## EXERCISE
Return the lines below in which the string "epsOf" occurs.

──────── TASK INPUTS

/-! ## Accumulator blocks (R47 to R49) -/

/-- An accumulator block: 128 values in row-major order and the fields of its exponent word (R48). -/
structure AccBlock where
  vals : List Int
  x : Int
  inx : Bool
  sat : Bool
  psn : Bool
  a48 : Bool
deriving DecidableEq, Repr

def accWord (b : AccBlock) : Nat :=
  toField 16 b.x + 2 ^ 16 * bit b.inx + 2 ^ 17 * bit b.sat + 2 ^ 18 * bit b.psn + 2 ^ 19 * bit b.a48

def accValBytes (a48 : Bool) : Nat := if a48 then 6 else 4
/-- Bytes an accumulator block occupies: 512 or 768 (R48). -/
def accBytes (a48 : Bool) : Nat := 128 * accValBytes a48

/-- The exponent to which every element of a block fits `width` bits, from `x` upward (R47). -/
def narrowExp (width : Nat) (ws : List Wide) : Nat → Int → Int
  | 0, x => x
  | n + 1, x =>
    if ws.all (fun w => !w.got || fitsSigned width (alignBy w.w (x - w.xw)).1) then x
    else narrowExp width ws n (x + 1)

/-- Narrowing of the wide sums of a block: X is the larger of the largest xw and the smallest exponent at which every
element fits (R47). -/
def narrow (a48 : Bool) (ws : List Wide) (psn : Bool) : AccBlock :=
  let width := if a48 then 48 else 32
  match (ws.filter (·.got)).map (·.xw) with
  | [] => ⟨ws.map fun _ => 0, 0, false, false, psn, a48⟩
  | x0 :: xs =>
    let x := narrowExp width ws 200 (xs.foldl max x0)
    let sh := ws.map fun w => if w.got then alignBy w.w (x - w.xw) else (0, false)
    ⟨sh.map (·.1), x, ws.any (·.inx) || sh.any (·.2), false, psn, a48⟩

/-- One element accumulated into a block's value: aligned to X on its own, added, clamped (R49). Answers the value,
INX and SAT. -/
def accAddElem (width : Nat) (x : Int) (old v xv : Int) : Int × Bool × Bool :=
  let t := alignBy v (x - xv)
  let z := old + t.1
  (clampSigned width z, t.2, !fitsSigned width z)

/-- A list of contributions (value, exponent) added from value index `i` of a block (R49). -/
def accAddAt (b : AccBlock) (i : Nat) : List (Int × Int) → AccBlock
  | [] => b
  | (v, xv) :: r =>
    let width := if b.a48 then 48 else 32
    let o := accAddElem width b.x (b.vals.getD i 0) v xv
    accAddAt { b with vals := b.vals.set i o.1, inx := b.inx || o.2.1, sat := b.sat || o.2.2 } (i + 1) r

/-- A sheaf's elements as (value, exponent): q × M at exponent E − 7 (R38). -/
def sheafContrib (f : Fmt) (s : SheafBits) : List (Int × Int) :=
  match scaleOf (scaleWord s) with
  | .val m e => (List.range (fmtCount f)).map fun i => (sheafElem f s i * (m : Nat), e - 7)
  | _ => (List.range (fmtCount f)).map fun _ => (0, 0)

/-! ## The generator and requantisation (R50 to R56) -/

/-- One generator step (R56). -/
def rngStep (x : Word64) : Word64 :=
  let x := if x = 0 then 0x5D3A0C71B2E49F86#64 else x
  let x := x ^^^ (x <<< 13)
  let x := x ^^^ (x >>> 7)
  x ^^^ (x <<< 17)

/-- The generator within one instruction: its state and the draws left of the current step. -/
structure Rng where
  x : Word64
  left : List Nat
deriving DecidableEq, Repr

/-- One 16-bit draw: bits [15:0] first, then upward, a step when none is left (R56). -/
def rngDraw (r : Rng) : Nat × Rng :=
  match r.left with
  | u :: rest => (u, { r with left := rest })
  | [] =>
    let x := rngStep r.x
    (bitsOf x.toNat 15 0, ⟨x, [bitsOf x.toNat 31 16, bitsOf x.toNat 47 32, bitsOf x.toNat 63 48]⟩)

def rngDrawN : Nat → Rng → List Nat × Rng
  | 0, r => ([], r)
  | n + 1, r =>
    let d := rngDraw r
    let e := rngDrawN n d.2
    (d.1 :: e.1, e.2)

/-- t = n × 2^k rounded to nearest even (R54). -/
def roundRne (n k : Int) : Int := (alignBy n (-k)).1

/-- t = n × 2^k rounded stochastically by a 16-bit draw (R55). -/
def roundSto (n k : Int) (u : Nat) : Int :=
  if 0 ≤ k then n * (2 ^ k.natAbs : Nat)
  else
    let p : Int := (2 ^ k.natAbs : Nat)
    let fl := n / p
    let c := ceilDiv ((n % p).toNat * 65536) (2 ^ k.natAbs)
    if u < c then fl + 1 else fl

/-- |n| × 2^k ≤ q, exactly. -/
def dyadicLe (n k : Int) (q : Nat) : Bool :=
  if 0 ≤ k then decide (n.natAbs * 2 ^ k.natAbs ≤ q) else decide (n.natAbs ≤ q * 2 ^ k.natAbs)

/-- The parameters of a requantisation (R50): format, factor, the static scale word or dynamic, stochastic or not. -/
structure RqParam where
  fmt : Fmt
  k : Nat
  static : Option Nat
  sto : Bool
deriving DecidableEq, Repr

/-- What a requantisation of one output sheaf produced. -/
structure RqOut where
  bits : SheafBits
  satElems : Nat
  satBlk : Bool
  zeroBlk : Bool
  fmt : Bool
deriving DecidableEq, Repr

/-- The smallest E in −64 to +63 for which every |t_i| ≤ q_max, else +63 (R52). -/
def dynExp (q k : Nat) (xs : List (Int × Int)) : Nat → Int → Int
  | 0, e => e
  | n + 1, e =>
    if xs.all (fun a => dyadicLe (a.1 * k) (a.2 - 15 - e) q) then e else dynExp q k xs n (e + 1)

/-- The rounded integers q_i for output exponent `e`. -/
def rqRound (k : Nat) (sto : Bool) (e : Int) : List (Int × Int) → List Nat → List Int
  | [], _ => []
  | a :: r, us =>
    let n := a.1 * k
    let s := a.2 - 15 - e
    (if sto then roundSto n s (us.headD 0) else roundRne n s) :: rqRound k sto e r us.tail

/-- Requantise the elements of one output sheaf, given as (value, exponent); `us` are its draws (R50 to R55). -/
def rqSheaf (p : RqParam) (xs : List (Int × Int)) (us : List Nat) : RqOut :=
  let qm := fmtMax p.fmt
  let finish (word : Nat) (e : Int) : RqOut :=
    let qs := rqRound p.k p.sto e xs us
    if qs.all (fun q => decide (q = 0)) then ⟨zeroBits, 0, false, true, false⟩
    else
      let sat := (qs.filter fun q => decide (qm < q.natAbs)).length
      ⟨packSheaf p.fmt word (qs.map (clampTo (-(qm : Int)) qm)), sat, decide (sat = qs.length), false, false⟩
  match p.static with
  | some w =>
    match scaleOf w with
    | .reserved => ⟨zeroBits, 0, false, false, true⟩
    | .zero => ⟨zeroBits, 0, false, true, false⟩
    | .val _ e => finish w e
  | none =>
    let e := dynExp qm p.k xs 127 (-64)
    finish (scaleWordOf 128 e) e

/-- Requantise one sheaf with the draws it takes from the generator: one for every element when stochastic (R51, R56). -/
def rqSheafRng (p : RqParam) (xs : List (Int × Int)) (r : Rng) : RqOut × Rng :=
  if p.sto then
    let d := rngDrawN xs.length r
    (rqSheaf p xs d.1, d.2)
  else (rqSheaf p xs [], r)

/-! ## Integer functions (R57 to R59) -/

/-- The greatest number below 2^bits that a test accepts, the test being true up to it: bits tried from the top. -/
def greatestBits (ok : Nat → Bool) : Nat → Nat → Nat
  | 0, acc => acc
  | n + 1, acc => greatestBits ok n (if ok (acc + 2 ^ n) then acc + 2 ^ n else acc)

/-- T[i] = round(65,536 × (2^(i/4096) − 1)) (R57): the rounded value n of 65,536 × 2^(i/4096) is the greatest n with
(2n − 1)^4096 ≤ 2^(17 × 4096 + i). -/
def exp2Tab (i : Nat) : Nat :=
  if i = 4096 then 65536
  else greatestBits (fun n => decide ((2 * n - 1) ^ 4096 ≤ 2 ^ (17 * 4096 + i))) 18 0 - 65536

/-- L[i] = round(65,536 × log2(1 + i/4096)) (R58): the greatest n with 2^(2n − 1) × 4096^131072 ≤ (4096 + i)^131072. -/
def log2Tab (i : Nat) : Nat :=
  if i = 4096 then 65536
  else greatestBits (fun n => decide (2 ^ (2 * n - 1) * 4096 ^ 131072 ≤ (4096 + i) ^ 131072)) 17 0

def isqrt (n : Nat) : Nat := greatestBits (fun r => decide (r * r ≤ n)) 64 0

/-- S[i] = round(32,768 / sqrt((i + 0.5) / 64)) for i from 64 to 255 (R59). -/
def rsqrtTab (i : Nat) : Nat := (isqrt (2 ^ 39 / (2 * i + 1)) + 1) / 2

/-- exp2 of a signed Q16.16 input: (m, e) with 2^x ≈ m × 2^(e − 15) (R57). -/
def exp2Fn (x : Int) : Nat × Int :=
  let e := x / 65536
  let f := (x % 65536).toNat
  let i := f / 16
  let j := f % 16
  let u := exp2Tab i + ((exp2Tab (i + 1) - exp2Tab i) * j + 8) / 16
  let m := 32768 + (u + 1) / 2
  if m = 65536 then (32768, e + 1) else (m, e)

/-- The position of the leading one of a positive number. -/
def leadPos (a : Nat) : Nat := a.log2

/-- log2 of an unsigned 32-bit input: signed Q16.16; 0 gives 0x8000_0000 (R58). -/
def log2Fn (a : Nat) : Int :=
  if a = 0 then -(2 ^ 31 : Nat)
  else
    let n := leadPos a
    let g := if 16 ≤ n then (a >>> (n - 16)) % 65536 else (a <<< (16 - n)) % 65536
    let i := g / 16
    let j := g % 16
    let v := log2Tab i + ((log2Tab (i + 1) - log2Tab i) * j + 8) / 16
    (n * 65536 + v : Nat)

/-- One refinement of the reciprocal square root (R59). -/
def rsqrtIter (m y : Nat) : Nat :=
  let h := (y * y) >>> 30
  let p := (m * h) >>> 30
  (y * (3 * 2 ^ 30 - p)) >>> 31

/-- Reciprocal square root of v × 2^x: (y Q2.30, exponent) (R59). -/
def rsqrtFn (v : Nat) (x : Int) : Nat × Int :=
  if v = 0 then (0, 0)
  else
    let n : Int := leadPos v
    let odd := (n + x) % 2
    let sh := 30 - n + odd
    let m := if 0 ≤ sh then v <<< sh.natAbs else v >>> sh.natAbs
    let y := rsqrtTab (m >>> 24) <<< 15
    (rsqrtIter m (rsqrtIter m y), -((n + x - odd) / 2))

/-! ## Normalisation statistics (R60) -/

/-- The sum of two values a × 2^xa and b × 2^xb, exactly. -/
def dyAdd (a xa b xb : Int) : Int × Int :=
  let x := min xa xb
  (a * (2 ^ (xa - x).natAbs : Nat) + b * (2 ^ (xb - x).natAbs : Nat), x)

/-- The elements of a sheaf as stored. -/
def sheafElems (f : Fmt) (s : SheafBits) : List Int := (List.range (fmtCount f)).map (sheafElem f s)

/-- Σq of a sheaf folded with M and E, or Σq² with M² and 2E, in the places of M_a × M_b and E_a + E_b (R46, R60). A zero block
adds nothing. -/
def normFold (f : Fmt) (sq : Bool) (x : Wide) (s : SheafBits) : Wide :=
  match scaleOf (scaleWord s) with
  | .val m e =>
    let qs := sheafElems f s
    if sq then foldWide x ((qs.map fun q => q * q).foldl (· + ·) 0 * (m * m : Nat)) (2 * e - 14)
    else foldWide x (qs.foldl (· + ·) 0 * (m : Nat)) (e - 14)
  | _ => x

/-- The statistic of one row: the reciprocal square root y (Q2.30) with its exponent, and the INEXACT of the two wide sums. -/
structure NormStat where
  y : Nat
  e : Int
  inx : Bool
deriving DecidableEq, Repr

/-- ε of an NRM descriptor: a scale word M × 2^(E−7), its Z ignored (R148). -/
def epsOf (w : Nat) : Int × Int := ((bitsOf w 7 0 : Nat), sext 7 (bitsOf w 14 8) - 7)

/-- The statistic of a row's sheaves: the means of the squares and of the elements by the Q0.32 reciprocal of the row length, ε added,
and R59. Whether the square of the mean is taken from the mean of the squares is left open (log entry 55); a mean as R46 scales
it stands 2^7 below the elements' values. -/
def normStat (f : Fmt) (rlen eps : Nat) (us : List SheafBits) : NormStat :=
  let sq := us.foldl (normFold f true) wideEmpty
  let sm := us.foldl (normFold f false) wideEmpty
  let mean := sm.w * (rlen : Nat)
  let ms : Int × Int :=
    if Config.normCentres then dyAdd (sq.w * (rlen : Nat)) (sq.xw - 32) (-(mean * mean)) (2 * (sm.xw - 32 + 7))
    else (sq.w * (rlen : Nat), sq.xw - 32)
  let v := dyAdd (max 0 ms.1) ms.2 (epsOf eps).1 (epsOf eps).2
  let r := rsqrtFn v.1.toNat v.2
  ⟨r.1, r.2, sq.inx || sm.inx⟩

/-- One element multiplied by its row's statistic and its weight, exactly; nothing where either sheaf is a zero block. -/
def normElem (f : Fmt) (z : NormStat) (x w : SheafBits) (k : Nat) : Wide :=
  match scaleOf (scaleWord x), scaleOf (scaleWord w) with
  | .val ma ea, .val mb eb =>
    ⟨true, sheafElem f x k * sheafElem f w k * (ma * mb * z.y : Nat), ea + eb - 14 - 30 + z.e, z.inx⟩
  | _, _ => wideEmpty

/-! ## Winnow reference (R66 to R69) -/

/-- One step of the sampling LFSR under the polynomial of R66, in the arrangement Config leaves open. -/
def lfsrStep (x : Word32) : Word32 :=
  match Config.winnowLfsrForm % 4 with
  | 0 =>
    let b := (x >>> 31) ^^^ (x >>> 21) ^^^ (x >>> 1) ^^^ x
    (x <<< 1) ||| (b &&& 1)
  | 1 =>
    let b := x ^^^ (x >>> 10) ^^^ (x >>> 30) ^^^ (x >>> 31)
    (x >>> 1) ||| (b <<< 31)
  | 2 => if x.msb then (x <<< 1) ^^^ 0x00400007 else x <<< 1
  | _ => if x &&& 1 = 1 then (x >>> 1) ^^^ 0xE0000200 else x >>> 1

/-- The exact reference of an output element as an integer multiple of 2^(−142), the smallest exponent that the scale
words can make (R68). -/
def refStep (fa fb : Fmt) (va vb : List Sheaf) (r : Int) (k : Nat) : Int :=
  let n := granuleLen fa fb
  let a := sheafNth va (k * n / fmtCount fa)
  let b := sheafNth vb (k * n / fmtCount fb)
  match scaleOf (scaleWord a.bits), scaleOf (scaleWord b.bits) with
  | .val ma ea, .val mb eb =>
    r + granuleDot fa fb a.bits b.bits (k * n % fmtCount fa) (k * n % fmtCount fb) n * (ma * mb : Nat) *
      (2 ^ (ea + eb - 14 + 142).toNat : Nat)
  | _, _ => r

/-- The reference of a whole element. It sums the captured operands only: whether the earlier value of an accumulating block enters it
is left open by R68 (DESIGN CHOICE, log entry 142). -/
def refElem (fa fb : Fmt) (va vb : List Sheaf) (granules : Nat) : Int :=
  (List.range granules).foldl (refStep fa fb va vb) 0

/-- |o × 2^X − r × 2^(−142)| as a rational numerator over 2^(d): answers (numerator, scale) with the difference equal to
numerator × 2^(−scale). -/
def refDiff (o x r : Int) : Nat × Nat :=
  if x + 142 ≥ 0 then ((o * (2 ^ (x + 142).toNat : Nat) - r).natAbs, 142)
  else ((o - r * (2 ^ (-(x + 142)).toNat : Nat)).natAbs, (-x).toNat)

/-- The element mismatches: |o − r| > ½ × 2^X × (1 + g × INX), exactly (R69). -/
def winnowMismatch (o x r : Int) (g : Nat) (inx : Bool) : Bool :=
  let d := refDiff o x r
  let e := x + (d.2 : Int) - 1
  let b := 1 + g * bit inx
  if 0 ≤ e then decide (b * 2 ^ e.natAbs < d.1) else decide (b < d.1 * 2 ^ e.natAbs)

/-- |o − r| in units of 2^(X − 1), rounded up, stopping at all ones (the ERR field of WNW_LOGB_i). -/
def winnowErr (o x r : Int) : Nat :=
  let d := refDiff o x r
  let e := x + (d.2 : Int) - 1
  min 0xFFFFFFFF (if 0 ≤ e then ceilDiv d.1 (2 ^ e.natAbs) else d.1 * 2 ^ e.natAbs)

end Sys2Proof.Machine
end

────────────────

## PROBLEM SOLUTION
def epsOf (w : Nat) : Int × Int := ((bitsOf w 7 0 : Nat), sext 7 (bitsOf w 14 8) - 7)
  let v := dyAdd (max 0 ms.1) ms.2 (epsOf eps).1 (epsOf eps).2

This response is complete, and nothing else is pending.